-- ==== Sys2Proof/Machine/DictStore.lean ====
section
/-! DEFINITION. The persistent store, profiles, the calibration set, authentication keys, management addresses, logs and the
end of idle sessions (15 R389 to R407, 16 R428). -/

namespace Sys2Proof.Machine
open Sys2Proof

/-! ### The store (R390 to R392) -/

/-- A stored parameter is of an RWP object (R385, R390). -/
def rwpKey (k : Nat) : Bool :=
  match objRow (k / 2 ^ 28) (k / 2 ^ 20 % 256) with
  | some r => r.acc = .rwp
  | none => false

/-- The RWP values of a half. -/
def rwpOf (m : Map Nat) : Map Nat := m.filter fun e => rwpKey e.1

/-- A commit of `c` with the next generation runs (R391). -/
def State.startCommit (s : State) (c : StoreCopy) : State :=
  { s with mgmt := { s.mgmt with storeBusy := true, storeNext := some { c with gen := s.nv.store.gen + 1, valid := true } } }

/-- The store as COMMIT writes it: every RWP value that the serving half can reach, the rest of the store kept (R390). -/
def State.committed (s : State) (ss : Session) : StoreCopy :=
  let c := s.nv.store
  { c with
    paramsK := if s.sees ss .k then rwpOf s.mgmt.paramsK else c.paramsK
    paramsQ := if s.sees ss .q then rwpOf s.mgmt.paramsQ else c.paramsQ }

/-- The store as DEFAULTS writes it (R392). -/
def State.defaulted (s : State) (ss : Session) : StoreCopy :=
  let c := s.nv.store
  { c with
    paramsK := if s.sees ss .k then [] else c.paramsK
    paramsQ := if s.sees ss .q then [] else c.paramsQ }

/-- STORE_CMD. -/
def State.storeCmd (s : State) (w : Who) (v : Nat) : Reply :=
  s.write w 0x1010 1 [BitVec.ofNat 8 v] (fun a => a.mgmt.storeBusy) always fun a =>
    if v = 1 then some (a.startCommit (a.committed w.sess))
    else if v = 2 then some (a.startCommit (a.defaulted w.sess))
    else none

/-- STORE_COMMIT (R390, R391). -/
def execStoreCommit (w : Who) (s : State) : Out := (s.storeCmd w 1).out w

/-- STORE_DEFAULTS (R392). -/
def execStoreDefaults (w : Who) (s : State) : Out := (s.storeCmd w 2).out w

/-- A commit ends: the copy of the lower generation is written and read back, and STORE_STATUS reports OK; a profile whose
commit it was ends with it (R391, R404). -/
def State.commitDone (s : State) : State :=
  match s.mgmt.storeNext with
  | none => s
  | some c =>
    { s with
      nv := if s.nv.second then { s.nv with copy0 := c } else { s.nv with copy1 := c }
      mgmt := { s.mgmt with storeBusy := false, storeStatus := stOk, storeNext := none
                            profile := { s.mgmt.profile with busy := false } } }

/-- STORE_COMMIT_DONE (R391). -/
def execStoreCommitDone (s : State) : Out := .next s.commitDone

/-! ### Profiles (R403, R404) -/

/-- An entry of a profile. -/
structure ProfEntry where
  index : Nat
  sub   : Nat
  type  : Nat
  data  : List Byte
deriving DecidableEq, Repr

/-- The entries of a payload from an offset; none where one does not fit it. -/
def profEntries (p : List Byte) (n off : Nat) : Option (List ProfEntry) :=
  match n with
  | 0 => some []
  | k + 1 =>
    let len := leAt p (off + 4) 2
    let next := off + 8 + (len + 7) / 8 * 8
    if p.length < next then none
    else
      match profEntries p k next with
      | none => none
      | some es => some ({ index := leAt p off 2, sub := leAt p (off + 2) 1, type := leAt p (off + 3) 1,
                           data := slice p (off + 8) len } :: es)

/-- The entries of a profile's payload; none where its form is wrong (R403). -/
def profileOf (p : List Byte) : Option (List ProfEntry) :=
  if slice p 0 4 ≠ [0x4F, 0x58, 0x50, 0x46] ∨ leAt p 4 2 ≠ 1 ∨ p.length < 16 then none
  else profEntries p (leAt p 6 2) 16

/-- The type code of an object (R384). -/
def typeCode (i : Nat) (r : ObjRow) : Nat :=
  if r.bool then 1
  else if i = 0xA619 then 6
  else if (i = 0xA000 ∧ r.len = 40) ∨ i = 0xA111 then 8
  else if r.len = 1 then 2
  else if r.len = 2 then 3
  else if r.len = 4 then 4
  else if r.len = 8 ∧ i ≠ 0xA020 ∧ i ≠ 0xA021 then 5
  else 9

/-- An entry, tried as a write: its status, and the device after it (R404). -/
def State.tryEntry (s : State) (w : Who) (e : ProfEntry) : Nat × State :=
  match objRow e.index e.sub with
  | none => (rsNotFound, s)
  | some r =>
    if r.acc ≠ .rwp then (rsRefused, s)
    else if e.type ≠ typeCode e.index r ∨ e.data.length ≠ r.len then (rsMalformed, s)
    else
      match s.writeStored w e.index e.sub e.data with
      | (t, some (st, _)) => (st, t)
      | (_, none) => (rsDenied, s)

/-- The entries, each tried after those before it: the device with all written, or the status and number of the first that
fails. -/
def State.tryEntries (s : State) (w : Who) (es : List ProfEntry) (i : Nat) : Nat × Nat × State :=
  match es with
  | [] => (rsOk, 0, s)
  | e :: rest =>
    match s.tryEntry w e with
    | (st, t) => if st = rsOk then t.tryEntries w rest (i + 1) else (st, i, s)

/-- The counters of management requests as they were: the entries of a profile are no requests (R404, R409). -/
def keepRequests (old new : Map Nat) : Map Nat :=
  (new.filter fun e => e.1 / 65536 < 0x69) ++ (old.filter fun e => e.1 / 65536 = 0x69) ++ new.filter fun e => 0x69 < e.1 / 65536

/-- The longest payload of a profile: its buffer without the envelope (R365, R403). -/
def profileLimit : Nat := 1048576 - 8192

/-- What VERIFY and APPLY find: status, failing entry, and the device with the entries written (R404). -/
def State.tryProfile (s : State) (w : Who) (bs : List Byte) : Nat × Nat × State :=
  let e := s.nv.checkImage 3 profileLimit bs
  if e ≠ stOk then (e, 0, s)
  else
    match profileOf (envPayload bs) with
    | none => (stMalformed, 0, s)
    | some es =>
      match s.tryEntries w es 0 with
      | (st, i, t) => (st, i, { t with stat := keepRequests s.stat t.stat })

/-- The profile load replaced. -/
def State.setProfile (s : State) (l : Load) : State := { s with mgmt := { s.mgmt with profile := l } }

def profileBusy (s : State) : Bool := s.mgmt.profile.busy

/-- PROFILE_DATA (R395): a full buffer of 1 MiB refuses. -/
def State.profileData (s : State) (w : Who) (data : List Byte) : Reply :=
  s.write w 0x1011 1 data profileBusy always fun a =>
    let l := a.mgmt.profile
    if l.mine w.sess = false ∨ 1048576 < l.buf.length + data.length then none
    else some (a.setProfile { l with owner := some w.sess, buf := l.buf ++ data, verified := false })

/-- PROFILE_DATA_WRITE (R395). -/
def execProfileDataWrite (w : Who) (data : List Byte) (s : State) : Out := (s.profileData w data).out w

/-- APPLY (R404): the entries are written, and the commit runs. -/
def State.applyProfile (s : State) (w : Who) (l : Load) : State :=
  match s.tryProfile w l.buf with
  | (st, i, t) =>
    if st = rsOk then
      (t.startCommit (t.committed w.sess)).setProfile { l with busy := true, status := rsOk, failing := 0, verified := true }
    else s.setProfile { l with status := st, failing := i, verified := false }

/-- PROFILE_CMD (R395, R404): APPLY is busy while another commit runs. -/
def State.profileCmd (s : State) (w : Who) (v : Nat) : Reply :=
  s.write w 0x1011 2 [BitVec.ofNat 8 v] (fun a => profileBusy a || (v = 3 && a.mgmt.storeBusy)) always fun a =>
    let l := a.mgmt.profile
    if v = 1 then (if l.mine w.sess then some (a.setProfile { owner := some w.sess }) else none)
    else if l.owner ≠ some w.sess then none
    else if v = 2 then
      match a.tryProfile w l.buf with
      | (st, i, _) => some (a.setProfile { l with status := st, failing := i, verified := st = rsOk })
    else if v = 3 then some (a.applyProfile w l)
    else if v = 4 then some (a.setProfile { status := l.status, failing := l.failing })
    else none

/-- PROFILE_BEGIN (R395). -/
def execProfileBegin (w : Who) (s : State) : Out := (s.profileCmd w 1).out w

/-- PROFILE_VERIFY (R404). -/
def execProfileVerify (w : Who) (s : State) : Out := (s.profileCmd w 2).out w

/-- PROFILE_APPLY (R404). -/
def execProfileApply (w : Who) (s : State) : Out := (s.profileCmd w 3).out w

/-- PROFILE_CANCEL (R395). -/
def execProfileCancel (w : Who) (s : State) : Out := (s.profileCmd w 4).out w

/-! ### The calibration set (R406, R407) -/

/-- A write of a calibration data object: refused while a commit runs; a block as the store has it does not differ. -/
def State.calData (s : State) (w : Who) (b : Nat) (data : List Byte) : Reply :=
  s.write w (0x3000 + b / 4) (1 + b % 4) data idle always fun a =>
    if a.mgmt.calBusy then none
    else
      let work := if a.nv.calBlock b = data then merase a.mgmt.calWork b else mput a.mgmt.calWork b data
      some { a with mgmt := { a.mgmt with calWork := work } }

/-- CAL_DATA_WRITE (R406). -/
def execCalDataWrite (w : Who) (block : Fin 1024) (data : List Byte) (s : State) : Out := (s.calData w block.val data).out w

/-- The serial number in page 0 of the set (R405). -/
def calSerial (page : List Byte) : List Byte := slice page 8 16

/-- A changed page may be programmed: its check passes, and page 0 carries the part's serial number (R407). -/
def State.calPageOk (s : State) (p : Nat) : Bool :=
  pageCrcOk (s.workPage p) && (p != 0 || calSerial (s.workPage 0) = leBytes 16 Config.serial.toNat)

/-- CAL_CMD. -/
def State.calCmd (s : State) (w : Who) (v : Nat) : Reply :=
  s.write w 0x3000 5 [BitVec.ofNat 8 v] (fun a => a.mgmt.calBusy) always fun a =>
    if v = 1 then
      (if a.changedPages.all a.calPageOk then some { a with mgmt := { a.mgmt with calBusy := true } } else none)
    else if v = 2 then some { a with mgmt := { a.mgmt with calWork := [] } }
    else none

/-- CAL_COMMIT (R407). -/
def execCalCommit (w : Who) (s : State) : Out := (s.calCmd w 1).out w

/-- CAL_REVERT (R406). -/
def execCalRevert (w : Who) (s : State) : Out := (s.calCmd w 2).out w

/-- The changed pages are programmed, and the working copy is as the store (R407). -/
def State.calDone (s : State) : State :=
  if s.mgmt.calBusy then
    { s with
      nv := s.changedPages.foldl (fun n p => n.writePage p (s.workPage p)) s.nv
      mgmt := { s.mgmt with calBusy := false, calStatus := stOk, calWork := [] } }
  else s

/-- CAL_COMMIT_DONE (R407). -/
def execCalCommitDone (s : State) : Out := .next s.calDone

/-! ### Keys, addresses, logs, idle sessions (R395, R428, R389) -/

/-- A write of AUTH_KEYn: role 0 deletes the key; another is sealed at the running SEC_VERSION (R379, R395). -/
def State.authKey (s : State) (w : Who) (n : Nat) (v : Nat) : Reply :=
  s.write w 0x1020 (n + 1) (leBytes 49 v) idle always fun a =>
    if 3 < v % 256 then none
    else if v % 256 = 0 then some (a.ownWrite fun c => { c with keys := merase c.keys n })
    else some (a.ownWrite fun c => { c with keys := mput c.keys n { v := a.secVersion, val := v % 2 ^ 392 } })

/-- AUTH_KEY_WRITE (R395). -/
def execAuthKeyWrite (w : Who) (n : Fin 8) (rec : BitVec 392) (s : State) : Out := (s.authKey w n.val rec.toNat).out w

/-- MGMT_NET_WRITE (R395). -/
def execMgmtNetWrite (w : Who) (h : Half) (rec : BitVec 320) (s : State) : Out :=
  (s.writePlain w 0x1022 (h.num + 1) (leBytes 40 rec.toNat)).out w

/-- A write of ALERT_ACK: records up to a SEQ are acknowledged (R427, R428). -/
def State.alertAck (s : State) (w : Who) (h : Half) (v : Nat) : Reply :=
  s.write w (0x8000 + h.num) 4 (leBytes 8 v) idle always fun a =>
    some (a.onHalf h fun x => { x with log := { x.log with acked := Nat.max x.log.acked v } })

/-- ALERT_ACK_WRITE (R428). -/
def execAlertAckWrite (w : Who) (h : Half) (v : BitVec 64) (s : State) : Out := (s.alertAck w h v.toNat).out w

/-- LOG_READ (R428). -/
def execLogRead (w : Who) (h : Half) (s : State) : Out := (s.objRead w (0x8000 + h.num) 2).out w

/-- SESSION_IDLE_EXPIRY (R389): the session has been silent for SESSION_IDLE_S. -/
def execSessionIdleExpiry (sess : Session) (s : State) : Out :=
  match s.mgmt.sessions.find? (·.sess = sess) with
  | none => .next s
  | some x =>
    let h := s.server sess
    .next ((s.until h (x.last + s.param h 0x1001 3 0 300 * 1000000000)).endSession sess)

end Sys2Proof.Machine
end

* * *

» TASK TO CARRY OUT:
Quote, word for word, every line starting at the one that contains "if 3 < v % 256 then none" and ending with the final line of the entries.

» EXERCISE RESULT:
    if 3 < v % 256 then none
    else if v % 256 = 0 then some (a.ownWrite fun c => { c with keys := merase c.keys n })
    else some (a.ownWrite fun c => { c with keys := mput c.keys n { v := a.secVersion, val := v % 2 ^ 392 } })

/-- AUTH_KEY_WRITE (R395). -/
def execAuthKeyWrite (w : Who) (n : Fin 8) (rec : BitVec 392) (s : State) : Out := (s.authKey w n.val rec.toNat).out w

/-- MGMT_NET_WRITE (R395). -/
def execMgmtNetWrite (w : Who) (h : Half) (rec : BitVec 320) (s : State) : Out :=
  (s.writePlain w 0x1022 (h.num + 1) (leBytes 40 rec.toNat)).out w

/-- A write of ALERT_ACK: records up to a SEQ are acknowledged (R427, R428). -/
def State.alertAck (s : State) (w : Who) (h : Half) (v : Nat) : Reply :=
  s.write w (0x8000 + h.num) 4 (leBytes 8 v) idle always fun a =>
    some (a.onHalf h fun x => { x with log := { x.log with acked := Nat.max x.log.acked v } })

/-- ALERT_ACK_WRITE (R428). -/
def execAlertAckWrite (w : Who) (h : Half) (v : BitVec 64) (s : State) : Out := (s.alertAck w h v.toNat).out w

/-- LOG_READ (R428). -/
def execLogRead (w : Who) (h : Half) (s : State) : Out := (s.objRead w (0x8000 + h.num) 2).out w

/-- SESSION_IDLE_EXPIRY (R389): the session has been silent for SESSION_IDLE_S. -/
def execSessionIdleExpiry (sess : Session) (s : State) : Out :=
  match s.mgmt.sessions.find? (·.sess = sess) with
  | none => .next s
  | some x =>
    let h := s.server sess
    .next ((s.until h (x.last + s.param h 0x1001 3 0 300 * 1000000000)).endSession sess)

end Sys2Proof.Machine
end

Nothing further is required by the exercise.